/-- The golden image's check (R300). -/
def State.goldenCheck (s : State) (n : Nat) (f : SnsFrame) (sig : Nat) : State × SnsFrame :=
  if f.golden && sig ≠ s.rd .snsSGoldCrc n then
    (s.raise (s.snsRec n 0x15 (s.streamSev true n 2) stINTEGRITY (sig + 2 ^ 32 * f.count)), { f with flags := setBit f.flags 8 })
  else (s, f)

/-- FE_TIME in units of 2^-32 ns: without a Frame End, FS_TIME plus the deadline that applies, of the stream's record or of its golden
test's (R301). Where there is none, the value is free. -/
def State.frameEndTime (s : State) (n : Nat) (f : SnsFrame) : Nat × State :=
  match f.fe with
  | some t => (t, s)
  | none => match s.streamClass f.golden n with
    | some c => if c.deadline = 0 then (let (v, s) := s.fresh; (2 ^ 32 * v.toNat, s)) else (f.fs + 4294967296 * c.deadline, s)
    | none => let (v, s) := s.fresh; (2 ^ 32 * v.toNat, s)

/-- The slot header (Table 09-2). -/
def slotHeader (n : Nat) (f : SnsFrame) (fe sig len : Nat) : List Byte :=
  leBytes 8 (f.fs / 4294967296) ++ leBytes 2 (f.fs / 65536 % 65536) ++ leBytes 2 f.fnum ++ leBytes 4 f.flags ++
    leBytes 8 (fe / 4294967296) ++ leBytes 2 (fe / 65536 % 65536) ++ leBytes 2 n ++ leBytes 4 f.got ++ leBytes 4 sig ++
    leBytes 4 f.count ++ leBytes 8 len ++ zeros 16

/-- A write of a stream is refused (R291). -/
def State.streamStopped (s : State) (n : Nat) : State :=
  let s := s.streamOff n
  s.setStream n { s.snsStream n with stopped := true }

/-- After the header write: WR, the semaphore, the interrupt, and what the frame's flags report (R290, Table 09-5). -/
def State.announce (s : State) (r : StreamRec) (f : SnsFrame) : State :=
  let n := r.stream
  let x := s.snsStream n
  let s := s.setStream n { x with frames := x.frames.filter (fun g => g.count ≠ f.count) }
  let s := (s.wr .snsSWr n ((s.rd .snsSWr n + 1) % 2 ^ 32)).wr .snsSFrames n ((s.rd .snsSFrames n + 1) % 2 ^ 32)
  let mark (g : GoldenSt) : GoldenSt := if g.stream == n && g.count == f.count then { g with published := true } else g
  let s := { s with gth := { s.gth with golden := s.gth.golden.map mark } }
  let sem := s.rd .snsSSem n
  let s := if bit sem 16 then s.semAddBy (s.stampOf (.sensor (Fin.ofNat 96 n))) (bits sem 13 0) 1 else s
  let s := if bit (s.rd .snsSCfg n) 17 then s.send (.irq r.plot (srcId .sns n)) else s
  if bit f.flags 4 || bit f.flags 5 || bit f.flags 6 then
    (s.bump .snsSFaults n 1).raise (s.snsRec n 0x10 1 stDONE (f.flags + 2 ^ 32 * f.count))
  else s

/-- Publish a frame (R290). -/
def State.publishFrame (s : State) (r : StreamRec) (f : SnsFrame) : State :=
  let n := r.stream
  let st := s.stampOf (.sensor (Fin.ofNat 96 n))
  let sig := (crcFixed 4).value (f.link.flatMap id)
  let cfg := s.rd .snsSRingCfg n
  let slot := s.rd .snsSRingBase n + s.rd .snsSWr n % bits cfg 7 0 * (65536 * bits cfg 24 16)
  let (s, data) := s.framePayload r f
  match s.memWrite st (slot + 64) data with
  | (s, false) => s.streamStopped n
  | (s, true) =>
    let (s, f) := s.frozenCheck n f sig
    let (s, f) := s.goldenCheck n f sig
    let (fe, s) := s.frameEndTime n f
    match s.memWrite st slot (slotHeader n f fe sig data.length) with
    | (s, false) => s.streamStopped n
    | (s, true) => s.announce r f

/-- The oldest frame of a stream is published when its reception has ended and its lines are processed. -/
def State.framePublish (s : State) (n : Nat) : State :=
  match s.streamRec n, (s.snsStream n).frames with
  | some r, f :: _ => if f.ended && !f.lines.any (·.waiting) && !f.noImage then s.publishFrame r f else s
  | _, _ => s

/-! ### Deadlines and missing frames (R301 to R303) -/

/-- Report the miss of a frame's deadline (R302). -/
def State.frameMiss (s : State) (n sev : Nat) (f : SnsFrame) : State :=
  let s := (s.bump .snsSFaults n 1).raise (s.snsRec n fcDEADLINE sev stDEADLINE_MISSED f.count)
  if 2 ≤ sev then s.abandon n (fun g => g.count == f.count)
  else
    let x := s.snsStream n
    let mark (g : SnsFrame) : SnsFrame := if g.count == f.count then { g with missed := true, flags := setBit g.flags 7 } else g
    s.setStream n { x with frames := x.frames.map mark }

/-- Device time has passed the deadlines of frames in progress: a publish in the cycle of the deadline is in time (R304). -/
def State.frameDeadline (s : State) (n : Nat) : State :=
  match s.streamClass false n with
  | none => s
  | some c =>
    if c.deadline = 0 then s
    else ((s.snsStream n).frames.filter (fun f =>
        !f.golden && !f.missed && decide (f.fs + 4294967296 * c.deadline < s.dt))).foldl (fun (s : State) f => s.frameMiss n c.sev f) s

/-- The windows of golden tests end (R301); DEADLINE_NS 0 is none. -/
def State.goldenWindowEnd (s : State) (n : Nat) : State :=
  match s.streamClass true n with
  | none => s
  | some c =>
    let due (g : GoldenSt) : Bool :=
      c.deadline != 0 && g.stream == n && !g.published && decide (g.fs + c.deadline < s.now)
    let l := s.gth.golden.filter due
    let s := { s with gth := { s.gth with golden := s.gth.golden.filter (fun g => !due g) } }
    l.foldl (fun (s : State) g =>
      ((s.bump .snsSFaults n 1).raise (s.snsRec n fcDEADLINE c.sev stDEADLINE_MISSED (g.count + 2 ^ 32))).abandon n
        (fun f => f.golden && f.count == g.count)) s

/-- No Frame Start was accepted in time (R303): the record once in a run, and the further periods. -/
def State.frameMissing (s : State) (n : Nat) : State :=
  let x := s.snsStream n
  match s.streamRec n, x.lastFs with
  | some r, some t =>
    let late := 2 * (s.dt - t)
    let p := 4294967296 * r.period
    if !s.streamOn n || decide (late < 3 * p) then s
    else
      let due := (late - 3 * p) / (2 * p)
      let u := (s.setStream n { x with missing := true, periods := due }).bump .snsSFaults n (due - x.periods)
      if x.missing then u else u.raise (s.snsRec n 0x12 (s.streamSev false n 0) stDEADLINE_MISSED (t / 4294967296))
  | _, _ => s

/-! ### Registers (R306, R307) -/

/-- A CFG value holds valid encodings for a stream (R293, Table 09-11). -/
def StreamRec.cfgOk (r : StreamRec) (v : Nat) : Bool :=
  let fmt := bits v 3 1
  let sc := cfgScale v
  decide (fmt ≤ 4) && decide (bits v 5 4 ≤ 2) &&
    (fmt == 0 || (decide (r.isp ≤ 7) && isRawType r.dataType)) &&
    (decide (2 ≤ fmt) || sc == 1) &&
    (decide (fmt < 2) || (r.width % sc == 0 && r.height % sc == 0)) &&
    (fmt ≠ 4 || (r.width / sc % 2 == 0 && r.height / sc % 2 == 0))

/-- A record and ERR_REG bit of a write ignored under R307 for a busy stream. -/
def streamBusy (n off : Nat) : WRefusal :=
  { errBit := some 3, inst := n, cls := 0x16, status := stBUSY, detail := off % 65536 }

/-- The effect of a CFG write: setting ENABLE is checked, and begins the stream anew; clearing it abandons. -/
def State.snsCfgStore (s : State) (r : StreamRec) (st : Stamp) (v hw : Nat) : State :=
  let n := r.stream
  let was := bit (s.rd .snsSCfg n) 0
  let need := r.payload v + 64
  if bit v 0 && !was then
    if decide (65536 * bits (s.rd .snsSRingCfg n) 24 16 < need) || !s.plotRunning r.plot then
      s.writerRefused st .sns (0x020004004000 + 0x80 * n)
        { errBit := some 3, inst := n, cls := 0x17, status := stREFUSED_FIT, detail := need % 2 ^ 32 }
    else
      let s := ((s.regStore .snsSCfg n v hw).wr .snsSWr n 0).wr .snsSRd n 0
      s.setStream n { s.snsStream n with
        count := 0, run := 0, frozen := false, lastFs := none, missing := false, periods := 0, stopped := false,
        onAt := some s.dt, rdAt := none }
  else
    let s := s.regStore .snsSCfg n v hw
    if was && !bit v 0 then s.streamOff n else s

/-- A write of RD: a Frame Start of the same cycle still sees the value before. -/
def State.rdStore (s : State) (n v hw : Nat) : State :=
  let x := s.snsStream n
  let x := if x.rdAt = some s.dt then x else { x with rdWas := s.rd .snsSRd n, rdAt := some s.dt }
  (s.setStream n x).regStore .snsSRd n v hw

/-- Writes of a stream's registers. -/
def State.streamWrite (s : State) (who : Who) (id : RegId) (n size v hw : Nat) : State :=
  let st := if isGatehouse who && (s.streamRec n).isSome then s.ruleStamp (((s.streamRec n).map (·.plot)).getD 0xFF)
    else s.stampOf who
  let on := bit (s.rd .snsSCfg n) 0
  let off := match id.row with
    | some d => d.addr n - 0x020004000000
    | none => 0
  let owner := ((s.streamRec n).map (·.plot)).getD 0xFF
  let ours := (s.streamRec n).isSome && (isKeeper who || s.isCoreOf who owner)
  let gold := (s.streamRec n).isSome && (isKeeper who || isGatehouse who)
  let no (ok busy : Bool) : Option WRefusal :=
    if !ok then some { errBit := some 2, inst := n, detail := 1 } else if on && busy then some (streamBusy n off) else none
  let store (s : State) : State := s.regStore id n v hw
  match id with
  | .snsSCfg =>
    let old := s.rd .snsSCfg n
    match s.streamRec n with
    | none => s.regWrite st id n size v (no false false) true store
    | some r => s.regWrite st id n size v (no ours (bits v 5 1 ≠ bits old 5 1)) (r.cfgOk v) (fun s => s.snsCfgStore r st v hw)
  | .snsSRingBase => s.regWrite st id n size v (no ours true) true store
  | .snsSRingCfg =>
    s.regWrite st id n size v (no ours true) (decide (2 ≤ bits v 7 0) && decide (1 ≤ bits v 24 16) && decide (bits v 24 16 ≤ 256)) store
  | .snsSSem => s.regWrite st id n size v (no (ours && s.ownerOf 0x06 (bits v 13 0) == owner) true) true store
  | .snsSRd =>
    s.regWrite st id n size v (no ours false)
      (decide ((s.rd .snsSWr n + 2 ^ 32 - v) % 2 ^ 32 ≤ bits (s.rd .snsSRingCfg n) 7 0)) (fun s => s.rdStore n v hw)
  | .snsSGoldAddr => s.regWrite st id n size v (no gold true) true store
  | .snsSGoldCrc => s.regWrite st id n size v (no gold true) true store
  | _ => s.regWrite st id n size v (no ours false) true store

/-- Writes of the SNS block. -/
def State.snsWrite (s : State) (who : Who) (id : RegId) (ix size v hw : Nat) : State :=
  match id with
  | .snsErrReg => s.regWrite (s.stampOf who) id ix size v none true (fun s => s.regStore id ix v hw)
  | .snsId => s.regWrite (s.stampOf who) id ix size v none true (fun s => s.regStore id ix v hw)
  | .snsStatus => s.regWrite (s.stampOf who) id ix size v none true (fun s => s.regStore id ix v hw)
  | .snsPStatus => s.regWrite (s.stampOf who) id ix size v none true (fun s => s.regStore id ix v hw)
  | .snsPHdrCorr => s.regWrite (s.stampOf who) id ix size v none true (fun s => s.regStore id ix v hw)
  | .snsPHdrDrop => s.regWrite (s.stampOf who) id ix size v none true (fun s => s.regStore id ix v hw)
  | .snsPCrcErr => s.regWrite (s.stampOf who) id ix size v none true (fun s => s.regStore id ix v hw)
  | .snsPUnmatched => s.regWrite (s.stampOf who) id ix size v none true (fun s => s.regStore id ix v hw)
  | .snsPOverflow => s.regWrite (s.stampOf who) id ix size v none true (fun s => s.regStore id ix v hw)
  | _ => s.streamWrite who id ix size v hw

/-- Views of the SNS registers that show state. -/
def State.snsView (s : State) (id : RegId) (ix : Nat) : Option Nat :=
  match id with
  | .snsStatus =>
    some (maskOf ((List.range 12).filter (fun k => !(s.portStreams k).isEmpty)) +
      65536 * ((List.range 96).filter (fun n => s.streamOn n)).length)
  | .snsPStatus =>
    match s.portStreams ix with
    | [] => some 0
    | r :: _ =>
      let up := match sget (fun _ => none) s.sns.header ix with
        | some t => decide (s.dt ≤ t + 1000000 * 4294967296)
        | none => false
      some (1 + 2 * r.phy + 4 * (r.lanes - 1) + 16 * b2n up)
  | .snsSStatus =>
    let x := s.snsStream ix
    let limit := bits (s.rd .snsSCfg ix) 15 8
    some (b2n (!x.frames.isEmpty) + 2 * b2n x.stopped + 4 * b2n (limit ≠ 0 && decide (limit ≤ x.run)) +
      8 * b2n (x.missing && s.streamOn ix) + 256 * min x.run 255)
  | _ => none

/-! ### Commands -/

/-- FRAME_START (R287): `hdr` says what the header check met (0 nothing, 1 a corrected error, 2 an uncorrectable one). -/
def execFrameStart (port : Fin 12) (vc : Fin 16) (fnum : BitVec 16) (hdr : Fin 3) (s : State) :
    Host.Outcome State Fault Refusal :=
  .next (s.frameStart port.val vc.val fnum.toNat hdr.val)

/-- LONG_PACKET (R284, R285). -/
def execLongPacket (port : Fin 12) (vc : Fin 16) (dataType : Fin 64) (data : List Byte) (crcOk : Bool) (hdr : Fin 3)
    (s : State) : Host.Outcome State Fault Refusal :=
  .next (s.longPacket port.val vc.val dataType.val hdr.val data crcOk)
++++++++
Task to carry out: Write out every line from the entries where "cycle" appears.

Reply to the exercise:
/-- Device time has passed the deadlines of frames in progress: a publish in the cycle of the deadline is in time (R304). -/
/-- A write of RD: a Frame Start of the same cycle still sees the value before. -/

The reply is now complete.